On Thu, Mar 25, 2021 at 5:32 PM Sebastian Berg <sebastian at sipsolutions.net>
wrote:

> On Wed, 2021-03-17 at 17:12 -0500, Sebastian Berg wrote:
> > On Wed, 2021-03-17 at 07:56 -0500, Lee Johnston wrote:
>
> <snip>
>
> > 3. In parallel, I will create a small "toy" DType based on that
> >    experimental API.  Probably in a separate repo (in the NumPy
> >    organization?).
> >
>
> So this is started. What you need to do right now if you want to try is
> work of this branch in NumPy:
>
>
> https://github.com/numpy/numpy/compare/main...seberg:experimental-dtype-api
>
> Install NumPy with `NPY_USE_NEW_CASTINGIMPL=1 python -mpip install .`
> or your favorite alternative.
> (The `NPY_USE_NEW_CASTINGIMPL=1` should be unnecessary very soon,
> working of a branch and not "main" will hopefully also be unnecessary
> soon.)
>
>
> Then fetch: https://github.com/seberg/experimental_user_dtypes
> and install it as well in the same environment.
>
>
> After that, you can jump through the hoop of setting:
>
>     NUMPY_EXPERIMENTAL_DTYPE_API=1
>
> And you can enjoy these type of examples (while expecting hard crashes
> when going too far beyond!):
>
>     from experimental_user_dtypes import float64unit as u
>     import numpy as np
>
>     F = np.array([u.Quantity(70., "Fahrenheit")])
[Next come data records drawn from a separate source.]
/-! ### `Monitors` -/

theorem Dev.setMon_canonical {a1 a2 a3} (ha1 : Canonical a1.flds a1.ctrs) :
    Canonical (Dev.setMon a1 a2 a3).flds (Dev.setMon a1 a2 a3).ctrs := by
  unfold Dev.setMon; exact (by (try dsimp only); exact ha1)

theorem Dev.setMonState_canonical {a1 a2 a3} (ha1 : Canonical a1.flds a1.ctrs) :
    Canonical (Dev.setMonState a1 a2 a3).flds (Dev.setMonState a1 a2 a3).ctrs := by
  unfold Dev.setMonState; exact (ite_canonical (Dev.set1_canonical ha1) (Dev.set1_canonical ha1))

theorem Dev.settleAlert_canonical {a1} (ha1 : Canonical a1.flds a1.ctrs) :
    Canonical (Dev.settleAlert a1).flds (Dev.settleAlert a1).ctrs := by
  unfold Dev.settleAlert; exact (by (try dsimp only); exact (Dev.set0_canonical (Dev.set0_canonical (Dev.set0_canonical (Dev.set0_canonical (Dev.set0_canonical (Dev.set0_canonical ha1)))))))

theorem Dev.avsFault_canonical {a1 a2} (ha1 : Canonical a1.flds a1.ctrs) :
    Canonical (Dev.avsFault a1 a2).flds (Dev.avsFault a1 a2).ctrs := by
  unfold Dev.avsFault; exact (ite_canonical ha1 (Dev.autumn_canonical (Dev.record_canonical (Dev.set0_canonical (Dev.set0_canonical (Dev.set0_canonical (Dev.set0_canonical (by (try dsimp only); exact ha1))))))))

theorem Dev.coverageLost_canonical {a1 a2 a3} (ha1 : Canonical a1.flds a1.ctrs) :
    Canonical (Dev.coverageLost a1 a2 a3).flds (Dev.coverageLost a1 a2 a3).ctrs := by
  unfold Dev.coverageLost; exact (Dev.winterCause_canonical (Dev.record_canonical (Dev.set0_canonical (Dev.set0_canonical ha1))))

theorem Dev.monFail_canonical {a1 a2 a3} (ha1 : Canonical a1.flds a1.ctrs) :
    Canonical (Dev.monFail a1 a2 a3).flds (Dev.monFail a1 a2 a3).ctrs := by
  unfold Dev.monFail; exact (ite_canonical ha1 (Dev.settleAlert_canonical (ite_canonical (ite_canonical (Dev.coverageLost_canonical (Dev.autumn_canonical (Dev.record_canonical (Dev.set0_canonical (ite_canonical (Dev.setMonState_canonical (by (try dsimp only); exact ha1)) (Dev.set1_canonical (by (try dsimp only); exact ha1))))))) (Dev.autumn_canonical (Dev.record_canonical (Dev.set0_canonical (ite_canonical (Dev.setMonState_canonical (by (try dsimp only); exact ha1)) (Dev.set1_canonical (by (try dsimp only); exact ha1))))))) (ite_canonical (ite_canonical (Dev.coverageLost_canonical (Dev.autumn_canonical (Dev.record_canonical (Dev.set0_canonical (ite_canonical (Dev.setMonState_canonical (by (try dsimp only); exact ha1)) (Dev.set1_canonical (by (try dsimp only); exact ha1))))))) (Dev.autumn_canonical (Dev.record_canonical (Dev.set0_canonical (ite_canonical (Dev.setMonState_canonical (by (try dsimp only); exact ha1)) (Dev.set1_canonical (by (try dsimp only); exact ha1))))))) (ite_canonical (Dev.avsFault_canonical (Dev.autumn_canonical (Dev.record_canonical (Dev.set0_canonical (ite_canonical (Dev.setMonState_canonical (by (try dsimp only); exact ha1)) (Dev.set1_canonical (by (try dsimp only); exact ha1))))))) (Dev.autumn_canonical (Dev.record_canonical (Dev.set0_canonical (ite_canonical (Dev.setMonState_canonical (by (try dsimp only); exact ha1)) (Dev.set1_canonical (by (try dsimp only); exact ha1)))))))))))

theorem Dev.judge_canonical {a1 a2 a3 a4 a5 a6} (ha1 : Canonical a1.flds a1.ctrs) :
    Canonical (Dev.judge a1 a2 a3 a4 a5 a6).flds (Dev.judge a1 a2 a3 a4 a5 a6).ctrs := by
  unfold Dev.judge; exact (Dev.settleAlert_canonical (ite_canonical (Dev.winterCause_canonical (Dev.record_canonical (ite_canonical (Dev.record_canonical (ite_canonical (Dev.record_canonical (Dev.setMonState_canonical (Dev.setMon_canonical ha1))) (Dev.setMonState_canonical (Dev.setMon_canonical ha1)))) (ite_canonical (Dev.record_canonical (Dev.setMonState_canonical (Dev.setMon_canonical ha1))) (Dev.setMonState_canonical (Dev.setMon_canonical ha1)))))) (ite_canonical (Dev.record_canonical (ite_canonical (Dev.record_canonical (Dev.setMonState_canonical (Dev.setMon_canonical ha1))) (Dev.setMonState_canonical (Dev.setMon_canonical ha1)))) (ite_canonical (Dev.record_canonical (Dev.setMonState_canonical (Dev.setMon_canonical ha1))) (Dev.setMonState_canonical (Dev.setMon_canonical ha1))))))

theorem Dev.tempSample_canonical {a1 a2 a3} (ha1 : Canonical a1.flds a1.ctrs) :
    Canonical (Dev.tempSample a1 a2 a3).flds (Dev.tempSample a1 a2 a3).ctrs := by
  unfold Dev.tempSample; exact (ite_canonical (Dev.judge_canonical (Dev.set1_canonical ha1)) (ite_canonical (Dev.monFail_canonical (Dev.judge_canonical (Dev.set1_canonical ha1))) (ite_canonical (Dev.monFail_canonical (Dev.judge_canonical (Dev.set1_canonical ha1))) (Dev.judge_canonical (Dev.set1_canonical ha1)))))

theorem Dev.voltSample_canonical {a1 a2 a3} (ha1 : Canonical a1.flds a1.ctrs) :
    Canonical (Dev.voltSample a1 a2 a3).flds (Dev.voltSample a1 a2 a3).ctrs := by
  unfold Dev.voltSample; exact (ite_canonical (Dev.judge_canonical (Dev.set1_canonical (Dev.set1_canonical ha1))) (ite_canonical (Dev.monFail_canonical (Dev.judge_canonical (Dev.set1_canonical (Dev.set1_canonical ha1)))) (Dev.judge_canonical (Dev.set1_canonical (Dev.set1_canonical ha1)))))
>     C = F.astype(u.Float64UnitDType("Celsius"))
>     print(repr(C))
>     # array([21.11111111111115 °C], dtype='Float64UnitDType(degC)')
>
>     m = np.array([u.Quantity(5., "m")])
>     m_squared = u.multiply(m, m)
>     print(repr(m_squared))
>     # array([25.0 m**2], dtype='Float64UnitDType(m**2)')
>
>     # Or conversion to SI the long route:
>     pc = np.arange(5., dtype="float64").view(u.Float64UnitDType("pc"))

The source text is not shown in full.